This weekend, two exhibitions will highlight the Nilgiris’ history, and the ecology of the biosphere, shola grasslands, bees, and most importantly, the communities who have lived there through the centuries. The primary exhibition curated by Jenny Pinto, Remembering and Reimagining, was created to commemorate the 200th anniversary of the founding of Ooty, which was observed last year.
Jenny says the exhibition, commissioned by the Ooty Literary Festival in 2023 and produced by TNMAI (the Nilgiris Mountain Arts Initiative), took five months to curate. It comprises an annotated collection of over 300 photographs of the Nilgiri mountains that reflect the region’s ancient geological and ecological history, and the ‘fascinating indigenous tribes who lived for hundreds of years in harmony with the mountains, until the colonists arrived in the early 19th century and transformed the landscape ecologically, architecturally and culturally’.
“When the Europeans were in the Nilgiris, they kept a good photographic record of the region. Many pictures are with archives in Europe and in university archives in the US, so I sourced them from these archives. I also sourced many images from Christopher Penn, the great grandson of Albert Penn (an English photographer who lived in the Nilgiris from 1865 to 1924),” says Jenny, adding that the more contemporary photographs were from people who have researched and written extensively on the Nilgiris.
The photographs captured by colonial era photographers, ethnographers, and contemporary chroniclers have been sourced from collections around the world as well as from family albums in the Nilgiris, and contributions by Dr. Tarun Chhabra, Vasanth Bosco, Ramya Reddy and Sharada Srinivasan. There is a special section on the photographs of Albert TW Penn, an English photographer who lived in the Nilgiris from 1865 to 1924, from the archives of his great grandson, Christopher Penn.
On February 23, visitors can look forward to a book discussion, of a volume titled The Nilgiri Hills: A Kaleidoscope of People, Culture and Nature by Paul Hockings that includes contributors to the exhibition.

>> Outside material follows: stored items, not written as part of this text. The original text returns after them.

/-- What the scan restores at the first boot after AON powers up (R546, R550, R561, R668). -/
def logRestore (s : State) : State :=
  let all := logAll s
  let last := newest all fun _ => true
  let snap := newest all fun b => recAt b 0 1 == 6
  (logScan s).onDev fun d =>
    let d := match last with
      | some b => (setRtc d (recAt b 16 8)).setF LF_LSEQ_VALUE 0 (recAt b 4 4)
      | none => d
    let d := (d.setF TM_RTC_CTL_VALID 0 0).set1 TM_ACAUSE_INVALID
    let d := (d.setH .rtcDay 0 (dayOf d)).setH .rtcYear 0 (yearNow d - 2000 : Nat)
    match snap with
    | none => (d.setF EM_STATUS_RESTORED 0 1).setF LF_STATUS_RESTORED 0 1
    | some b =>
      let d := d.each 16 fun d k =>
        let d := (d.setW64 EM_E_LO EM_E_HI k (recAt b (24 + 8 * k) 8)).setW64 EM_R_LO EM_R_HI k (recAt b (152 + 8 * k) 8)
        d.setH .emStart k (recAt b (280 + 8 * k) 8)
      let d := (d.setF EM_STATUS_EPOCH 0 (recAt b 408 2)).setF EM_SEQ_SEQ 0 (recAt b 410 4)
      let d := (d.setH .emStamp 0 (recAt b 414 8)).setH .emRtc 0 (recAt b 422 8)
      let d := d.setF LF_POH_VALUE 0 (recAt b 430 4)
      let d := d.each 3 fun d j => d.setF LF_ERASE_VALUE j (recAt b (434 + 4 * j) 4)
      let d := (d.setR LF_FB0 0 (BitVec.ofNat 32 (recAt b 446 4))).setR LF_FB1 0 (BitVec.ofNat 32 (recAt b 450 4))
      let d := closeIntervals d 5 ((recAt b 408 2 + 1) % 65536) 0 (recAt b 8 8) (recAt b 16 8)
      let d := (d.set1 EM_CAUSE_PLOSS).setF EM_STATUS_RESTORED 0 1
      (d.setF LF_STATUS_RESTORED 0 1).set1 LF_CAUSE_RESTORE

/-! ### The scrubber and the remap table (R644 to R648) -/

/-- One visit to the word at address a of bank b (R645). -/
def scrubWord (s : State) (b a : Nat) : State :=
  let k := wordKey s.dev b a
  if s.mb (validKey k) = 0 then s
  else
    let s := s.onDev fun d => arb d b 10
    let l := sramLanes s k 0 4
    let off := bankOff b a
    let s := s.onDev fun d => (List.range 4).foldl (fun d j => eccNote d b (off + j) 10 ((l[j]?).getD (0, 0)).2) d
    if l.any fun x => x.2 == 2 then s.onDev fun d => d.set1 ME_BCAUSE_SCRUB_UE b
    else if l.any fun x => x.2 == 1 then
      let s := sramPut s k 0 (l.map fun x => x.1)
      if b < 16 then s.onDev fun d => icacheDrop d a 4 else s
    else s

/-- Whether the scrubber visits bank b. -/
def scrubbed (d : Dev) (b : Nat) : Bool := d.on ME_BCFG_SCRUB b && (b == 16 || domOn d (32 + b))

/-- The next bank from b on that is visited; 17 at the end of the pass. -/
def scrubBank (d : Dev) (b : Nat) : Nat := ((List.range 17).find? fun i => b ≤ i && scrubbed d i).getD 17

/-- SCRUB_VISIT (R644, R645): the scrubber serves its write-back queue, else visits the next word. -/
def execScrubVisit (s : State) : Host.Outcome State Fault Refusal :=
  if !s.dev.on ME_SCRUB_EN || !domOn s.dev 0 then .next s
  else match s.dev.wbq with
  | a :: t =>
    let s := s.onDev fun d => { d with wbq := t }
    .next (match sramBank a with
      | some b => if scrubbed s.dev b then scrubWord s b a else s
      | none => s)
  | [] =>
    let b0 := s.dev.f ME_SCRUBPOS_BANK
    let b := scrubBank s.dev b0
    let w := if b = b0 then s.dev.f ME_SCRUBPOS_ADDR else 0
    if b = 17 then
      let b := scrubBank s.dev 0
      .next (s.onDev fun d => ((d.incSat ME_SCRUBCNT_PASSES).setF ME_SCRUBPOS_BANK 0 (b % 17 : Nat)).setF ME_SCRUBPOS_ADDR 0 0)
    else
      let s := scrubWord s b ((if b = 16 then 0x50010000 else 0x10000000 + b * 0x100000) + 4 * w)
      let last := w + 1 = (if b = 16 then 0x4000 else 0x40000)
      .next (s.onDev fun d =>
        if !last then (d.setF ME_SCRUBPOS_BANK 0 b).setF ME_SCRUBPOS_ADDR 0 (w + 1 : Nat)
        else if b = 16 then ((d.incSat ME_SCRUBCNT_PASSES).setF ME_SCRUBPOS_BANK 0 0).setF ME_SCRUBPOS_ADDR 0 0
        else (d.setF ME_SCRUBPOS_BANK 0 (b + 1 : Nat)).setF ME_SCRUBPOS_ADDR 0 0)

/-- The word at key k is copied to key k', as it stands. -/
def copyWord (s : State) (k k' : Nat) : State :=
  ((s.setMbs k' (s.mbs k 4)).setMbs (chkKey k') (s.mbs (chkKey k) 4)).setMb (validKey k') (s.mb (validKey k))

/-- The word of bank b at word offset w is copied to spare i, corrected where it can be (R648). -/
def spareFill (s : State) (b i w : Nat) : State :=
  let k := 0x10000000 + b * 0x100000 + 4 * w
  if s.mb (validKey k) = 0 then copyWord s k (spareKey b i)
  else
    let l := sramLanes s k 0 4
    let s := sramPut s (spareKey b i) 0 (l.map fun x => if x.2 = 2 then 0 else x.1)
    if l.any fun x => x.2 == 2 then s.onDev fun d => d.set1 ME_BCAUSE_UE b else s

/-- A write of entry i of ME_REMAP of bank b (R648). -/
def remapWrite (s : State) (b i : Nat) (w : Word) : State :=
  let e := b * 16 + i
  let wa := bitsOf w 2 18
  let v := w.getLsbD 31
  let d := s.dev
  let old := d.on ME_REMAP_V e
  let key := 0x10000000 + b * 0x100000 + 4 * d.f ME_REMAP_WADDR e
  if v && (!d.on ME_BCFG_REPAIR b
      || (List.range 16).any fun j => j != i && d.on ME_REMAP_V (b * 16 + j) && d.f ME_REMAP_WADDR (b * 16 + j) == wa) then
    s.onDev fun d => d.set1 ME_BCAUSE_ACC_ERR b
  else if v && old && d.f ME_REMAP_WADDR e = wa then s
  else
    let s := if old then copyWord s (spareKey b i) key else s
    let s := if v then spareFill s b i wa else s
    s.onDev fun d => (d.setF ME_REMAP_WADDR e wa).setF ME_REMAP_V e (b2i v)

/-- A write of REPAIR of bank b (R647): refused with ACC_ERR, or in effect from the next access. -/
def repairWrite (d : Dev) (b v : Nat) : Dev :=
  if v = d.f ME_BCFG_REPAIR b then d
  else if v = 1 && d.on ME_BROWS_USED b then d.set1 ME_BCAUSE_ACC_ERR b
  else if v = 0 && (List.range 16).any fun i => d.on ME_REMAP_V (b * 16 + i) then d.set1 ME_BCAUSE_ACC_ERR b
  else d.setF ME_BCFG_REPAIR b v

end Sys2Proof.Machine
end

The second exhibition titled Honey Bees of the Nilgiris, was curated by Tamil Nadu-based Keystone Foundation for the Indigenous Youth Forum (organised by the Food and Agriculture Organisation of the United Nations in Rome) in October 2023. Spotlighting the diversity of native honey bees, and beekeeping practices, it also highlights the Foundation’s work on bees and adivasis in the region. Anita Varghese, ecologist at The Keystone Foundation, and exhibition curator, says, “World over, in the name of scientific beekeeping, the focus is on just one species, i.e. the Apis mellifera. It’s at the cost of forgetting our native honey bees, and we realised it is not enough to just talk among ourselves, but to get this out to people. There are several indigenous honey bee species found all over India, and most of them are found in the Nilgiris, which is a unique phenomenon. As consumers, we need to know where the honey comes from, which forest, who are the people who collect it, and what is the traditional knowledge associated with that practice,” she concludes.
From February 23 to February 26. 10 am to 8 pm at Bengaluru International Centre, Domlur.